For example, if a corporate advertisement states that the organisation is committed to quality in all it does, but the employees know that in fact management has ordered serious corner-cutting to maximise margins, employees will be placed in an unacceptable double bind – wanting to support their organisation but not wanting to misrepresent the truth they will be effectively disempowered.

Similarly in the internal communications of the organisation more should be attention paid to the concerns of the targets of the communication than to management’s concerns.

It is important that all communications strengthen the primary management relationship – that between manager and direct reports.

Facilitate communication

Leaders and managers have a responsibility to facilitate communication throughout the organisation. To help us understand this it is helpful to look at communication modes and opportunities.

Internal communication comprises three primary modes: verbal, written and the more one-on-one of inter-personal communication.

All internal communications should constantly promote the organisation’s values, especially the value of people.
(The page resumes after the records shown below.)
theorem Act.clearBars_self {s : State} {lo hi k : Nat} (h1 : lo ≤ k) (h2 : k < hi) : ((Act.clearBars lo hi).run s).barsAt k = dfltBars k :=
  Map.get_clear_in h1 h2

@[simp] theorem Act.modBars_in {F : Foot} {k : Nat} {g : BarSt → BarSt} (h : F .bars k) : (Act.modBars k g).In F :=
  Act.get_in fun _ => Act.setBars_in h

theorem Act.modBars_self {s : State} (w : s.Wf) (k : Nat) (g : BarSt → BarSt) : ((Act.modBars k g).run s).barsAt k = g (s.barsAt k) :=
  Act.setBars_self w k _

theorem Act.setHounds_self {s : State} (w : s.Wf) (k : Nat) (v : HoundSt) : ((Act.setHounds k v).run s).houndsAt k = v :=
  Map.get_set_self w.hounds k _

@[simp] theorem Act.setHounds_in {F : Foot} {k : Nat} {v : HoundSt} (h : F .hounds k) : (Act.setHounds k v).In F := by
  intro s w p j hj
  cases p <;> first
    | rfl
    | exact Map.get_set_ne w.hounds _ fun e => hj (e ▸ h)

@[simp] theorem Act.clearHounds_in {F : Foot} {lo hi : Nat} (h : ∀ k, lo ≤ k → k < hi → F .hounds k) : (Act.clearHounds lo hi).In F := by
  intro s w p j hj
  cases p <;> first
    | rfl
    | exact Map.get_clear_out (fun e => hj (h j e.1 e.2)) w.hounds

theorem Act.clearHounds_self {s : State} {lo hi k : Nat} (h1 : lo ≤ k) (h2 : k < hi) : ((Act.clearHounds lo hi).run s).houndsAt k = dfltHounds k :=
  Map.get_clear_in h1 h2

@[simp] theorem Act.modHounds_in {F : Foot} {k : Nat} {g : HoundSt → HoundSt} (h : F .hounds k) : (Act.modHounds k g).In F :=
  Act.get_in fun _ => Act.setHounds_in h

theorem Act.modHounds_self {s : State} (w : s.Wf) (k : Nat) (g : HoundSt → HoundSt) : ((Act.modHounds k g).run s).houndsAt k = g (s.houndsAt k) :=
  Act.setHounds_self w k _

theorem Act.setSamp_self {s : State} (w : s.Wf) (k : Nat) (v : Nat) : ((Act.setSamp k v).run s).sampAt k = v :=
  Map.get_set_self w.samp k _

@[simp] theorem Act.setSamp_in {F : Foot} {k : Nat} {v : Nat} (h : F .samp k) : (Act.setSamp k v).In F := by
  intro s w p j hj
  cases p <;> first
    | rfl
    | exact Map.get_set_ne w.samp _ fun e => hj (e ▸ h)

@[simp] theorem Act.clearSamp_in {F : Foot} {lo hi : Nat} (h : ∀ k, lo ≤ k → k < hi → F .samp k) : (Act.clearSamp lo hi).In F := by
  intro s w p j hj
  cases p <;> first
    | rfl
    | exact Map.get_clear_out (fun e => hj (h j e.1 e.2)) w.samp

theorem Act.clearSamp_self {s : State} {lo hi k : Nat} (h1 : lo ≤ k) (h2 : k < hi) : ((Act.clearSamp lo hi).run s).sampAt k = dfltSamp k :=
  Map.get_clear_in h1 h2

@[simp] theorem Act.modSamp_in {F : Foot} {k : Nat} {g : Nat → Nat} (h : F .samp k) : (Act.modSamp k g).In F :=
  Act.get_in fun _ => Act.setSamp_in h

theorem Act.modSamp_self {s : State} (w : s.Wf) (k : Nat) (g : Nat → Nat) : ((Act.modSamp k g).run s).sampAt k = g (s.sampAt k) :=
  Act.setSamp_self w k _

theorem Act.setCells_self {s : State} (w : s.Wf) (k : Nat) (v : CellSt) : ((Act.setCells k v).run s).cellsAt k = v :=
  Map.get_set_self w.cells k _

@[simp] theorem Act.setCells_in {F : Foot} {k : Nat} {v : CellSt} (h : F .cells k) : (Act.setCells k v).In F := by
  intro s w p j hj
  cases p <;> first
    | rfl
    | exact Map.get_set_ne w.cells _ fun e => hj (e ▸ h)

@[simp] theorem Act.clearCells_in {F : Foot} {lo hi : Nat} (h : ∀ k, lo ≤ k → k < hi → F .cells k) : (Act.clearCells lo hi).In F := by
  intro s w p j hj
  cases p <;> first
    | rfl
    | exact Map.get_clear_out (fun e => hj (h j e.1 e.2)) w.cells

theorem Act.clearCells_self {s : State} {lo hi k : Nat} (h1 : lo ≤ k) (h2 : k < hi) : ((Act.clearCells lo hi).run s).cellsAt k = dfltCells k :=
  Map.get_clear_in h1 h2

@[simp] theorem Act.modCells_in {F : Foot} {k : Nat} {g : CellSt → CellSt} (h : F .cells k) : (Act.modCells k g).In F :=
  Act.get_in fun _ => Act.setCells_in h

theorem Act.modCells_self {s : State} (w : s.Wf) (k : Nat) (g : CellSt → CellSt) : ((Act.modCells k g).run s).cellsAt k = g (s.cellsAt k) :=
  Act.setCells_self w k _

theorem Act.setCjobs_self {s : State} (w : s.Wf) (k : Nat) (v : Option CodeJob) : ((Act.setCjobs k v).run s).cjobsAt k = v :=
  Map.get_set_self w.cjobs k _

@[simp] theorem Act.setCjobs_in {F : Foot} {k : Nat} {v : Option CodeJob} (h : F .cjobs k) : (Act.setCjobs k v).In F := by
  intro s w p j hj
  cases p <;> first
    | rfl
    | exact Map.get_set_ne w.cjobs _ fun e => hj (e ▸ h)

@[simp] theorem Act.clearCjobs_in {F : Foot} {lo hi : Nat} (h : ∀ k, lo ≤ k → k < hi → F .cjobs k) : (Act.clearCjobs lo hi).In F := by
  intro s w p j hj
  cases p <;> first
    | rfl
    | exact Map.get_clear_out (fun e => hj (h j e.1 e.2)) w.cjobs

theorem Act.clearCjobs_self {s : State} {lo hi k : Nat} (h1 : lo ≤ k) (h2 : k < hi) : ((Act.clearCjobs lo hi).run s).cjobsAt k = dfltCjobs k :=
  Map.get_clear_in h1 h2

@[simp] theorem Act.modCjobs_in {F : Foot} {k : Nat} {g : Option CodeJob → Option CodeJob} (h : F .cjobs k) : (Act.modCjobs k g).In F :=
  Act.get_in fun _ => Act.setCjobs_in h

theorem Act.modCjobs_self {s : State} (w : s.Wf) (k : Nat) (g : Option CodeJob → Option CodeJob) : ((Act.modCjobs k g).run s).cjobsAt k = g (s.cjobsAt k) :=
  Act.setCjobs_self w k _

theorem Act.setDsps_self {s : State} (w : s.Wf) (k : Nat) (v : DspSt) : ((Act.setDsps k v).run s).dspsAt k = v :=
  Map.get_set_self w.dsps k _

@[simp] theorem Act.setDsps_in {F : Foot} {k : Nat} {v : DspSt} (h : F .dsps k) : (Act.setDsps k v).In F := by
  intro s w p j hj
  cases p <;> first
    | rfl
    | exact Map.get_set_ne w.dsps _ fun e => hj (e ▸ h)

@[simp] theorem Act.clearDsps_in {F : Foot} {lo hi : Nat} (h : ∀ k, lo ≤ k → k < hi → F .dsps k) : (Act.clearDsps lo hi).In F := by
  intro s w p j hj
  cases p <;> first
    | rfl
    | exact Map.get_clear_out (fun e => hj (h j e.1 e.2)) w.dsps

theorem Act.clearDsps_self {s : State} {lo hi k : Nat} (h1 : lo ≤ k) (h2 : k < hi) : ((Act.clearDsps lo hi).run s).dspsAt k = dfltDsps k :=
  Map.get_clear_in h1 h2

@[simp] theorem Act.modDsps_in {F : Foot} {k : Nat} {g : DspSt → DspSt} (h : F .dsps k) : (Act.modDsps k g).In F :=
  Act.get_in fun _ => Act.setDsps_in h

theorem Act.modDsps_self {s : State} (w : s.Wf) (k : Nat) (g : DspSt → DspSt) : ((Act.modDsps k g).run s).dspsAt k = g (s.dspsAt k) :=
  Act.setDsps_self w k _

theorem Act.setDspMem_self {s : State} (w : s.Wf) (k : Nat) (v : Nat) : ((Act.setDspMem k v).run s).dspMemAt k = v :=
  Map.get_set_self w.dspMem k _

@[simp] theorem Act.setDspMem_in {F : Foot} {k : Nat} {v : Nat} (h : F .dspMem k) : (Act.setDspMem k v).In F := by
  intro s w p j hj
  cases p <;> first
    | rfl
    | exact Map.get_set_ne w.dspMem _ fun e => hj (e ▸ h)

@[simp] theorem Act.clearDspMem_in {F : Foot} {lo hi : Nat} (h : ∀ k, lo ≤ k → k < hi → F .dspMem k) : (Act.clearDspMem lo hi).In F := by
  intro s w p j hj
  cases p <;> first
    | rfl
    | exact Map.get_clear_out (fun e => hj (h j e.1 e.2)) w.dspMem

theorem Act.clearDspMem_self {s : State} {lo hi k : Nat} (h1 : lo ≤ k) (h2 : k < hi) : ((Act.clearDspMem lo hi).run s).dspMemAt k = dfltDspMem k :=
  Map.get_clear_in h1 h2

@[simp] theorem Act.modDspMem_in {F : Foot} {k : Nat} {g : Nat → Nat} (h : F .dspMem k) : (Act.modDspMem k g).In F :=
  Act.get_in fun _ => Act.setDspMem_in h

theorem Act.modDspMem_self {s : State} (w : s.Wf) (k : Nat) (g : Nat → Nat) : ((Act.modDspMem k g).run s).dspMemAt k = g (s.dspMemAt k) :=
  Act.setDspMem_self w k _

theorem Act.setDspP_self {s : State} (w : s.Wf) (k : Nat) (v : Nat) : ((Act.setDspP k v).run s).dspPAt k = v :=
  Map.get_set_self w.dspP k _

@[simp] theorem Act.setDspP_in {F : Foot} {k : Nat} {v : Nat} (h : F .dspP k) : (Act.setDspP k v).In F := by
  intro s w p j hj
  cases p <;> first
    | rfl
    | exact Map.get_set_ne w.dspP _ fun e => hj (e ▸ h)

@[simp] theorem Act.clearDspP_in {F : Foot} {lo hi : Nat} (h : ∀ k, lo ≤ k → k < hi → F .dspP k) : (Act.clearDspP lo hi).In F := by
  intro s w p j hj
  cases p <;> first
    | rfl
    | exact Map.get_clear_out (fun e => hj (h j e.1 e.2)) w.dspP

theorem Act.clearDspP_self {s : State} {lo hi k : Nat} (h1 : lo ≤ k) (h2 : k < hi) : ((Act.clearDspP lo hi).run s).dspPAt k = dfltDspP k :=
  Map.get_clear_in h1 h2

@[simp] theorem Act.modDspP_in {F : Foot} {k : Nat} {g : Nat → Nat} (h : F .dspP k) : (Act.modDspP k g).In F :=
  Act.get_in fun _ => Act.setDspP_in h

theorem Act.modDspP_self {s : State} (w : s.Wf) (k : Nat) (g : Nat → Nat) : ((Act.modDspP k g).run s).dspPAt k = g (s.dspPAt k) :=
  Act.setDspP_self w k _

theorem Act.setDets_self {s : State} (w : s.Wf) (k : Nat) (v : Bool) : ((Act.setDets k v).run s).detsAt k = v :=
  Map.get_set_self w.dets k _

@[simp] theorem Act.setDets_in {F : Foot} {k : Nat} {v : Bool} (h : F .dets k) : (Act.setDets k v).In F := by
  intro s w p j hj
  cases p <;> first
    | rfl
    | exact Map.get_set_ne w.dets _ fun e => hj (e ▸ h)

@[simp] theorem Act.clearDets_in {F : Foot} {lo hi : Nat} (h : ∀ k, lo ≤ k → k < hi → F .dets k) : (Act.clearDets lo hi).In F := by
  intro s w p j hj
  cases p <;> first
    | rfl
    | exact Map.get_clear_out (fun e => hj (h j e.1 e.2)) w.dets

theorem Act.clearDets_self {s : State} {lo hi k : Nat} (h1 : lo ≤ k) (h2 : k < hi) : ((Act.clearDets lo hi).run s).detsAt k = dfltDets k :=
  Map.get_clear_in h1 h2

@[simp] theorem Act.modDets_in {F : Foot} {k : Nat} {g : Bool → Bool} (h : F .dets k) : (Act.modDets k g).In F :=
  Act.get_in fun _ => Act.setDets_in h

theorem Act.modDets_self {s : State} (w : s.Wf) (k : Nat) (g : Bool → Bool) : ((Act.modDets k g).run s).detsAt k = g (s.detsAt k) :=
  Act.setDets_self w k _

theorem Act.setDumps_self {s : State} (w : s.Wf) (k : Nat) (v : DumpSt) : ((Act.setDumps k v).run s).dumpsAt k = v :=
  Map.get_set_self w.dumps k _

@[simp] theorem Act.setDumps_in {F : Foot} {k : Nat} {v : DumpSt} (h : F .dumps k) : (Act.setDumps k v).In F := by
  intro s w p j hj
  cases p <;> first
    | rfl
    | exact Map.get_set_ne w.dumps _ fun e => hj (e ▸ h)

@[simp] theorem Act.clearDumps_in {F : Foot} {lo hi : Nat} (h : ∀ k, lo ≤ k → k < hi → F .dumps k) : (Act.clearDumps lo hi).In F := by
  intro s w p j hj
  cases p <;> first
    | rfl
    | exact Map.get_clear_out (fun e => hj (h j e.1 e.2)) w.dumps

theorem Act.clearDumps_self {s : State} {lo hi k : Nat} (h1 : lo ≤ k) (h2 : k < hi) : ((Act.clearDumps lo hi).run s).dumpsAt k = dfltDumps k :=
  Map.get_clear_in h1 h2

@[simp] theorem Act.modDumps_in {F : Foot} {k : Nat} {g : DumpSt → DumpSt} (h : F .dumps k) : (Act.modDumps k g).In F :=
  Act.get_in fun _ => Act.setDumps_in h

theorem Act.modDumps_self {s : State} (w : s.Wf) (k : Nat) (g : DumpSt → DumpSt) : ((Act.modDumps k g).run s).dumpsAt k = g (s.dumpsAt k) :=
  Act.setDumps_self w k _

@[simp] theorem Act.modClk_clk (g : Clk → Clk) (s : State) : ((Act.modClk g).run s).clk = g s.clk := rfl

@[simp] theorem Act.modClk_in {F : Foot} {g : Clk → Clk} (h : ∀ j, F .clk j) : (Act.modClk g).In F := by
  intro s w p j hj
  cases p <;> first
    | rfl
    | exact absurd (h j) hj

@[simp] theorem Act.setClk_in {F : Foot} {v : Clk} (h : ∀ j, F .clk j) : (Act.setClk v).In F := Act.modClk_in h

@[simp] theorem Act.modRecd_recd (g : RecSt → RecSt) (s : State) : ((Act.modRecd g).run s).recd = g s.recd := rfl

@[simp] theorem Act.modRecd_in {F : Foot} {g : RecSt → RecSt} (h : ∀ j, F .recd j) : (Act.modRecd g).In F := by
  intro s w p j hj
  cases p <;> first
    | rfl
    | exact absurd (h j) hj

@[simp] theorem Act.setRecd_in {F : Foot} {v : RecSt} (h : ∀ j, F .recd j) : (Act.setRecd v).In F := Act.modRecd_in h

@[simp] theorem Act.modAttn_attn (g : AttnSt → AttnSt) (s : State) : ((Act.modAttn g).run s).attn = g s.attn := rfl

@[simp] theorem Act.modAttn_in {F : Foot} {g : AttnSt → AttnSt} (h : ∀ j, F .attn j) : (Act.modAttn g).In F := by
  intro s w p j hj
  cases p <;> first
    | rfl
    | exact absurd (h j) hj

@[simp] theorem Act.setAttn_in {F : Foot} {v : AttnSt} (h : ∀ j, F .attn j) : (Act.setAttn v).In F := Act.modAttn_in h

@[simp] theorem Act.modLinkOn_linkOn (g : Bool → Bool) (s : State) : ((Act.modLinkOn g).run s).linkOn = g s.linkOn := rfl

@[simp] theorem Act.modLinkOn_in {F : Foot} {g : Bool → Bool} (h : ∀ j, F .linkOn j) : (Act.modLinkOn g).In F := by
  intro s w p j hj
  cases p <;> first
    | rfl
    | exact absurd (h j) hj

@[simp] theorem Act.setLinkOn_in {F : Foot} {v : Bool} (h : ∀ j, F .linkOn j) : (Act.setLinkOn v).In F := Act.modLinkOn_in h

@[simp] theorem Act.modFailed_failed (g : Bool → Bool) (s : State) : ((Act.modFailed g).run s).failed = g s.failed := rfl

@[simp] theorem Act.modFailed_in {F : Foot} {g : Bool → Bool} (h : ∀ j, F .failed j) : (Act.modFailed g).In F := by
  intro s w p j hj
  cases p <;> first
    | rfl
    | exact absurd (h j) hj

@[simp] theorem Act.setFailed_in {F : Foot} {v : Bool} (h : ∀ j, F .failed j) : (Act.setFailed v).In F := Act.modFailed_in h

@[simp] theorem Act.modLpAct0_lpAct0 (g : List Nat → List Nat) (s : State) : ((Act.modLpAct0 g).run s).lpAct0 = g s.lpAct0 := rfl

@[simp] theorem Act.modLpAct0_in {F : Foot} {g : List Nat → List Nat} (h : ∀ j, F .lpAct0 j) : (Act.modLpAct0 g).In F := by
  intro s w p j hj
  cases p <;> first
    | rfl
    | exact absurd (h j) hj

@[simp] theorem Act.setLpAct0_in {F : Foot} {v : List Nat} (h : ∀ j, F .lpAct0 j) : (Act.setLpAct0 v).In F := Act.modLpAct0_in h

@[simp] theorem Act.modLpAct1_lpAct1 (g : List Nat → List Nat) (s : State) : ((Act.modLpAct1 g).run s).lpAct1 = g s.lpAct1 := rfl

@[simp] theorem Act.modLpAct1_in {F : Foot} {g : List Nat → List Nat} (h : ∀ j, F .lpAct1 j) : (Act.modLpAct1 g).In F := by
  intro s w p j hj
  cases p <;> first
    | rfl
    | exact absurd (h j) hj

@[simp] theorem Act.setLpAct1_in {F : Foot} {v : List Nat} (h : ∀ j, F .lpAct1 j) : (Act.setLpAct1 v).In F := Act.modLpAct1_in h

@[simp] theorem Act.modSigq_sigq (g : List SigJob → List SigJob) (s : State) : ((Act.modSigq g).run s).sigq = g s.sigq := rfl

@[simp] theorem Act.modSigq_in {F : Foot} {g : List SigJob → List SigJob} (h : ∀ j, F .sigq j) : (Act.modSigq g).In F := by
  intro s w p j hj
  cases p <;> first
    | rfl
    | exact absurd (h j) hj

@[simp] theorem Act.setSigq_in {F : Foot} {v : List SigJob} (h : ∀ j, F .sigq j) : (Act.setSigq v).In F := Act.modSigq_in h

@[simp] theorem Act.modConvq_convq (g : List (Nat × ConvJob) → List (Nat × ConvJob)) (s : State) : ((Act.modConvq g).run s).convq = g s.convq := rfl

@[simp] theorem Act.modConvq_in {F : Foot} {g : List (Nat × ConvJob) → List (Nat × ConvJob)} (h : ∀ j, F .convq j) : (Act.modConvq g).In F := by
  intro s w p j hj
  cases p <;> first
    | rfl
    | exact absurd (h j) hj

@[simp] theorem Act.setConvq_in {F : Foot} {v : List (Nat × ConvJob)} (h : ∀ j, F .convq j) : (Act.setConvq v).In F := Act.modConvq_in h

@[simp] theorem Act.modFlash_flash (g : Flash → Flash) (s : State) : ((Act.modFlash g).run s).flash = g s.flash := rfl

@[simp] theorem Act.modFlash_in {F : Foot} {g : Flash → Flash} (h : ∀ j, F .flash j) : (Act.modFlash g).In F := by
  intro s w p j hj
  cases p <;> first
    | rfl
    | exact absurd (h j) hj

@[simp] theorem Act.setFlash_in {F : Foot} {v : Flash} (h : ∀ j, F .flash j) : (Act.setFlash v).In F := Act.modFlash_in h

@[simp] theorem Act.modArrives_arrives (g : List ArriveSt → List ArriveSt) (s : State) : ((Act.modArrives g).run s).arrives = g s.arrives := rfl

@[simp] theorem Act.modArrives_in {F : Foot} {g : List ArriveSt → List ArriveSt} (h : ∀ j, F .arrives j) : (Act.modArrives g).In F := by
  intro s w p j hj
  cases p <;> first
    | rfl
    | exact absurd (h j) hj

@[simp] theorem Act.setArrives_in {F : Foot} {v : List ArriveSt} (h : ∀ j, F .arrives j) : (Act.setArrives v).In F := Act.modArrives_in h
The objectives of internal communication are:

  • To promote cohesion by emphasising employee interests not management values; convey information, specifically what employees need to know;

  • To facilitate change – the fear of change can be reduced by keeping employees informed

  • Values - the organisation’s values need to be understood and committed to by all. There should be no gap between stated and real values

External communication comprises all the advertising and public relations types of communication and these should be seen in the context of a comprehensive communications strategy.

Performance management is essentially an inter-personal communication process in which, if it is to be effective, three basic psychological needs of the people involved need to be met.

These psychological needs are:

a. the need for respect, to be treated with dignity as an individual;

b. the need for understanding, to feel understood as a human being with feelings and aspirations; and,

c. the need for involvement, to feel part of something, to have a contribution to make.

Each of these needs is met by a specific communication skill of which, as Covey has said: “The ability to do them well is critical to your effectiveness.”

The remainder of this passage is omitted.